[Dataset excerpts Boundary: Start]

/-- Every check of an encoding, constructor by constructor. A step without a word has none. DESIGN CHOICE (R248,
R298): a fault limit is one of 40 bits, so 2^40 itself, which R248 names, is reserved (log 32). -/
def Instr.wf : Instr → Bool
  | .add .. => true
  | .sub .. => true
  | .mul .. => true
  | .mulh .. => true
  | .mulhn .. => true
  | .div .. => true
  | .divn .. => true
  | .rem .. => true
  | .remn .. => true
  | .and .. => true
  | .or .. => true
  | .xor .. => true
  | .andn .. => true
  | .shl .. => true
  | .shr .. => true
  | .sar .. => true
  | .min .. => true
  | .max .. => true
  | .minn .. => true
  | .maxn .. => true
  | .slt .. => true
  | .sltn .. => true
  | .seq .. => true
  | .clz .. => true
  | .popc .. => true
  | .bext .. => true
  | .bdep .. => true
  | .sext _ _ w => decide (w ≤ 2)
  | .zext _ _ w => decide (w ≤ 2)
  | .addi .. => true
  | .andi .. => true
  | .ori .. => true
  | .xori .. => true
  | .shli .. => true
  | .shri .. => true
  | .sari .. => true
  | .lui .. => true
  | .slti .. => true
  | .fadd _ _ _ m w => decide (m ≤ 4 ∧ w ≤ 2)
  | .fsub _ _ _ m w => decide (m ≤ 4 ∧ w ≤ 2)
  | .fmul _ _ _ m w => decide (m ≤ 4 ∧ w ≤ 2)
  | .fdiv _ _ _ m w => decide (m ≤ 4 ∧ w ≤ 2)
  | .fsqrt _ _ m w => decide (m ≤ 4 ∧ w ≤ 2)
  | .frsq _ _ m w => decide (m ≤ 4 ∧ w ≤ 2)
  | .fmin _ _ _ w => decide (w ≤ 2)
  | .fmax _ _ _ w => decide (w ≤ 2)
  | .fcvt _ _ c m w => decide (m ≤ 4 ∧ w ≤ 2 ∧ c ≤ 6 ∧ (c ≤ 2 → c.toNat ≠ w.toNat))
  | .fcmpEq _ _ _ w => decide (w ≤ 2)
  | .fcmpLt _ _ _ w => decide (w ≤ 2)
  | .fcmpLe _ _ _ w => decide (w ≤ 2)
  | .fcmpUn _ _ _ w => decide (w ≤ 2)
  | .fclass _ _ w => decide (w ≤ 2)
  | .fma _ _ _ m w => decide (m ≤ 4 ∧ w ≤ 2)
  | .mfs _ n => decide (n ≤ 10)
  | .mts _ n => decide (n = 4 ∨ n = 5 ∨ n = 8 ∨ n = 9)
  | .ld _ _ s w _ => decide (s ≤ 4 ∧ w ≤ 3)
  | .st _ _ s w _ => decide (s ≤ 4 ∧ w ≤ 3)
  | .vld _ _ s _ => decide (isWide s)
  | .vgld _ _ s _ => decide (isWide s)
  | .vst _ _ s _ => decide (isWide s)
  | .vlds .. => true
  | .vldsIx .. => true
  | .vsts .. => true
  | .lutx .. => true
  | .lutld .. => true
  | .beq .. => true
  | .bne .. => true
  | .blt .. => true
  | .bge .. => true
  | .bltn .. => true
  | .bgen .. => true
  | .bdnz a _ => decide (a ≠ 0)
  | .jal .. => true
  | .jalr .. => true
  | .charge .. => true
  | .mcs _ s => decide (s ≤ 2)
  | .crd .. => true
  | .crdt .. => true
  | .cwr .. => true
  | .cwrt t _ _ _ => decide (1 ≤ t ∧ t ≤ 3)
  | .advR .. => true
  | .advW .. => true
  | .emit _ q => decide (q ≤ 5)
  | .exit n f => decide (n ≤ 4 ∧ f.toNat + n.toNat ≤ 32 ∧ (n = 0 → f = 0))
  | .xwait .. => true
  | .xbar c _ n => decide (1 ≤ c ∧ c ≤ 5 ∧ 1 ≤ n ∧ n ≤ 12)
  | .xamo _ _ _ o _ => decide (o ≤ 8)
  | .xstop .. => true
  | .sadd s _ _ w => decide (isWide s ∧ (w = 2 ∨ w = 3))
  | .smin s _ _ w => decide (isWide s ∧ (w = 2 ∨ w = 3))
  | .smax s _ _ w => decide (isWide s ∧ (w = 2 ∨ w = 3))
  | .sor s _ _ w => decide (isWide s ∧ (w = 2 ∨ w = 3))
  | .sand s _ _ w => decide (isWide s ∧ (w = 2 ∨ w = 3))
  | .sfadd s _ _ => decide (isWide s)
  | .fenceAcq s => decide (1 ≤ s ∧ s ≤ 6)
  | .tlbiPage .. => true
  | .tlbiCtx .. => true
  | .tlbiPart .. => true
  | .ptsync .. => true
  | .trap .. => true
  | .brk .. => true
  | .vadd _ _ _ _ t => decide (t ≤ 5)
  | .vsub _ _ _ _ t => decide (t ≤ 5)
  | .vmul _ _ _ _ t => decide (t ≤ 5)
  | .vmulh _ _ _ _ t => decide (t ≤ 5)
  | .vadds _ _ _ _ t => decide (t ≤ 5)
  | .vsubs _ _ _ _ t => decide (t ≤ 5)
  | .vmin _ _ _ _ t => decide (t ≤ 5)
  | .vmax _ _ _ _ t => decide (t ≤ 5)
  | .vand _ _ _ _ t => decide (t ≤ 5)
  | .vor _ _ _ _ t => decide (t ≤ 5)
  | .vxor _ _ _ _ t => decide (t ≤ 5)
  | .vandn _ _ _ _ t => decide (t ≤ 5)
  | .vshl _ _ _ _ t => decide (t ≤ 5)
  | .vshr _ _ _ _ t => decide (t ≤ 5)
  | .vsar _ _ _ _ t => decide (t ≤ 5)
  | .vabsd _ _ _ _ t => decide (t ≤ 5)
  | .vclz _ _ _ t => decide (t ≤ 5)
  | .vpopc _ _ _ t => decide (t ≤ 5)
  | .vpack _ _ _ _ t => decide (2 ≤ t ∧ t ≤ 5)
  | .vunpack _ _ p _ t => decide (2 ≤ t ∧ t ≤ 5 ∧ p ≤ 1)
  | .vfadd _ _ _ _ t => decide (t ≤ 5)
  | .vfsub _ _ _ _ t => decide (t ≤ 5)
  | .vfmul _ _ _ _ t => decide (t ≤ 5)
  | .vfmin _ _ _ _ t => decide (t ≤ 5)
  | .vfmax _ _ _ _ t => decide (t ≤ 5)
  | .vfms _ _ _ _ t => decide (t ≤ 5)
  | .vfnma _ _ _ _ t => decide (t ≤ 5)
  | .vscale _ _ _ _ t => decide (t ≤ 5)
  | .vfma _ _ _ _ _ t => decide (t ≤ 5)
  | .vcvt _ _ s i _ p r t => decide (r ≤ 4 ∧ cvtLegal s i p t)
  | .vcvtSr _ _ s i _ p t => decide (t ≠ 7 ∧ cvtLegal s i p t)
  | .vrsum _ _ _ t => decide (t ≤ 5)
  | .vrmin _ _ _ t => decide (t ≤ 5)
  | .vrmax _ _ _ t => decide (t ≤ 5)
  | .vrfsum _ _ _ t => decide (t ≤ 5)
  | .vscan _ _ _ t => decide (t ≤ 5)
  | .vperm .. => true
  | .vshuf .. => true
  | .vrot _ _ n _ => decide (n ≤ 15)
  | .vnbr _ _ n _ => decide (n ≤ 3)
  | .vcmpEq d _ _ _ t => decide (d ≤ 7 ∧ t ≤ 5)
  | .vcmpNe d _ _ _ t => decide (d ≤ 7 ∧ t ≤ 5)
  | .vcmpLt d _ _ _ t => decide (d ≤ 7 ∧ t ≤ 5)
  | .vcmpLe d _ _ _ t => decide (d ≤ 7 ∧ t ≤ 5)
  | .vfcmpEq d _ _ _ t => decide (d ≤ 7 ∧ t ≤ 5)
  | .vfcmpLt d _ _ _ t => decide (d ≤ 7 ∧ t ≤ 5)
  | .vfcmpLe d _ _ _ t => decide (d ≤ 7 ∧ t ≤ 5)
  | .vfcmpUn d _ _ _ t => decide (d ≤ 7 ∧ t ≤ 5)
  | .vbcst _ _ _ t => decide (t ≤ 5)
  | .vins _ _ n t => decide (n ≤ 15 ∧ t ≤ 1)
  | .vext _ _ n t => decide (n ≤ 15 ∧ t ≤ 1)
  | .vmov .. => true
  | .vli .. => true
  | .vlih .. => true
  | .vlui .. => true
  | .vorli .. => true
  | .vaddi .. => true
  | .vsel .. => true
  | .kand d a b => decide (d ≤ 7 ∧ a ≤ 7 ∧ b ≤ 7)
  | .kor d a b => decide (d ≤ 7 ∧ a ≤ 7 ∧ b ≤ 7)
  | .knot d a => decide (d ≤ 7 ∧ a ≤ 7)
  | .kmov d a => decide (d ≤ 7 ∧ a ≤ 7)
  | .kmovFromScalar d _ => decide (d ≤ 7)
  | .kmovToScalar _ a => decide (a ≤ 7)
  | .vrcp _ _ _ t => decide (t ≤ 2)
  | .vrsq _ _ _ t => decide (t ≤ 2)
  | .vexp2 _ _ _ t => decide (t ≤ 2)
  | .vlog2 _ _ _ t => decide (t ≤ 2)
  | .vtanh _ _ _ t => decide (t ≤ 2)
  | .fcLdi .. => true
  | .fcLdq _ n => decide (n ≤ 11)
  | .fcLdp _ n => decide (n ≤ 8)
  | .fcLde _ n => decide (n ≤ 9)
  | .fcLds .. => true
  | .fcSto .. => true
  | .fcAdd .. => true
  | .fcSub .. => true
  | .fcShl .. => true
  | .fcShr .. => true
  | .fcAnd .. => true
  | .fcOr .. => true
  | .fcMin .. => true
  | .fcMax .. => true
  | .fcSel .. => true
  | .fcJmp .. => true
  | .fcJz .. => true
  | .fcJnz .. => true
  | .fcJlt .. => true
  | .fcNextq .. => true
  | .fcPickmin _ n => decide (n ≤ 11)
  | .fcPickmax _ n => decide (n ≤ 11)
  | .fcDisp .. => true
  | .fcPreempt .. => true
  | .fcFaultact .. => true
  | .fcDefer .. => true
  | .fcEnd .. => true
  | .copy h o => decide (h.wf = true ∧ o.wf = true)
  | .copy2d h o => decide (h.wf = true ∧ o.wf = true)
  | .copyc h o => decide (h.wf = true ∧ o.wf = true)
  | .gather h o => decide (h.wf = true ∧ o.wf = true)
  | .scatter h o => decide (h.wf = true ∧ o.wf = true)
  | .deck h o => decide (h.wf = true ∧ o.wf = true)
  | .bload h o => decide (h.wf = true ∧ o.wf = true)
  | .mxt h o => decide (h.wf = true ∧ o.wf = true)
  | .mxdrain h o => decide (h.wf = true ∧ o.wf = true)
  | .coll h o => decide (h.wf = true ∧ o.wf = true)
  | .intake h o => decide (h.wf = true ∧ o.wf = true)
  | .window h o => decide (h.wf = true ∧ o.wf = true)
  | .note h o => decide (h.wf = true ∧ o.wf = true)
  | .qfence h o => decide (h.wf = true ∧ o.wf = true)
  | .launch o => decide (1 ≤ o.count ∧ o.count.toNat ≤ 2 ^ 20)
  | .pipe .. => true
  | .cmd o => decide (o.queue ≤ 5)
  | .signal o => decide (o.op ≤ 2 ∧ canonical o.addr ∧ o.addr.toNat % 8 = 0)
  | .wait o => decide (o.op ≤ 1 ∧ canonical o.addr ∧ o.addr.toNat % 8 = 0)
  | .receipt .. => true
  | .policyLoad o => decide (canonical o.img ∧ o.img.toNat % 2 = 0)
  | .policySwap .. => true
  | .partCores .. => true
  | .partPool o => decide (1 ≤ o.pcap)
  | .partCache o => decide (o.scount.toNat ≤ 1024 ∧ o.tquota.toNat ≤ 24576 ∧ o.lquota.toNat ≤ 2 ^ 20)
  | .partQueue o => decide (canonical o.segment ∧ o.segment.toNat % 4096 = 0)
  | .partLimits o => decide (1000 ≤ o.drain ∧ o.drain.toNat ≤ o.fault.toNat ∧ o.fault.toNat < 2 ^ 40 ∧ 1 ≤ o.dint)
  | .partVf o => decide (o.vf ≤ 64)
  | .partDrop .. => true
  | .partCtx o => decide (o.wf = true)
  | .poolRefill .. => true
  | .overrun .. => true
  | .segmentLink .. => true
  | .queueRoom .. => true
  | .tlbiComplete .. => true
  | .activationReady .. => true
  | .isobarRound .. => true
  | .decision .. => true
  | .deferInterval .. => true
  | .lullResume .. => true
  | .rowGate .. => true
  | .walk .. => true
  | .drainLimit .. => true
  | .faultLimit .. => true
  | .replay .. => true
  | .windowFill .. => true
  | .faultRecordWrite .. => true
  | .machineCheck .. => true
  | .schedulerEccError .. => true
  | .sliceEnd .. => true
  | .sliceStart .. => true
  | .scrollSaveComplete .. => true
  | .scrollRestoreComplete .. => true
  | .frontDispatch .. => true
  | .frontIsobarRound .. => true
  | .commandComplete .. => true
  | .collectiveResult .. => true
  | .messageDecided .. => true
  | .messageDelivery .. => true
  | .doorbellWrite vf _ _ => decide (vf ≤ 64)
  | .waitTimeout .. => true
  | .receiptFinish .. => true
  | .batchClose .. => true
  | .contextResume .. => true
  | .hostHalt .. => true
  | .resumeWithRewind .. => true
  | .exportCtx .. => true
  | .importCtx .. => true
  | .releaseStubs .. => true
  | .claim vf bank => decide (vf ≤ 64 ∧ bank < 36)
  | .release vf bank => decide (vf ≤ 64 ∧ bank < 36)
  | .clearCounters vf bank => decide (vf ≤ 64 ∧ bank < 36)
  | .counterLowRead vf bank k => decide (vf ≤ 64 ∧ bank < 36 ∧ k ≤ 16)
  | .voltageReportRead .. => true
  | .voltageReportClear .. => true
  | .debugStop .. => true
  | .debugRelease .. => true
  | .liveDump .. => true
  | .registerWrite vf _ _ => decide (vf ≤ 64)
  | .powerOn .. => true
  | .startUpRequest .. => true
  | .dieReset .. => true
  | .feedLoss .. => true
  | .feedReturn .. => true
  | .powerLoss .. => true
  | .powerWindow .. => true
  | .powerCapSet .. => true
  | .lvlcapSet .. => true
  | .sensorRead .. => true
  | .getVersion .. => true
  | .getCapabilities .. => true
  | .negotiateAlgorithms .. => true
  | .getDigests .. => true
  | .getCertificate .. => true
  | .challenge .. => true
  | .getMeasurements .. => true
  | .configurationRequest .. => true
  | .cxlMemRead .. => true
  | .cxlMemWrite .. => true
  | .flitReceive f => decide (f.port < 16 ∧ f.vc < 16)
  | .timeFlit .. => true
  | .portDown .. => true
  | .routeReturn .. => true
  | .voltageMinimum .. => true
  | .routeTableLoad .. => true
  | .collectiveFaultLimit .. => true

[Dataset excerpts Boundary: End]

◆ Task prompt: Show, from the entries above, every line that includes the string "bank".

◆ Answer for this exercise:
  | .claim vf bank => decide (vf ≤ 64 ∧ bank < 36)
  | .release vf bank => decide (vf ≤ 64 ∧ bank < 36)
  | .clearCounters vf bank => decide (vf ≤ 64 ∧ bank < 36)
  | .counterLowRead vf bank k => decide (vf ≤ 64 ∧ bank < 36 ∧ k ≤ 16)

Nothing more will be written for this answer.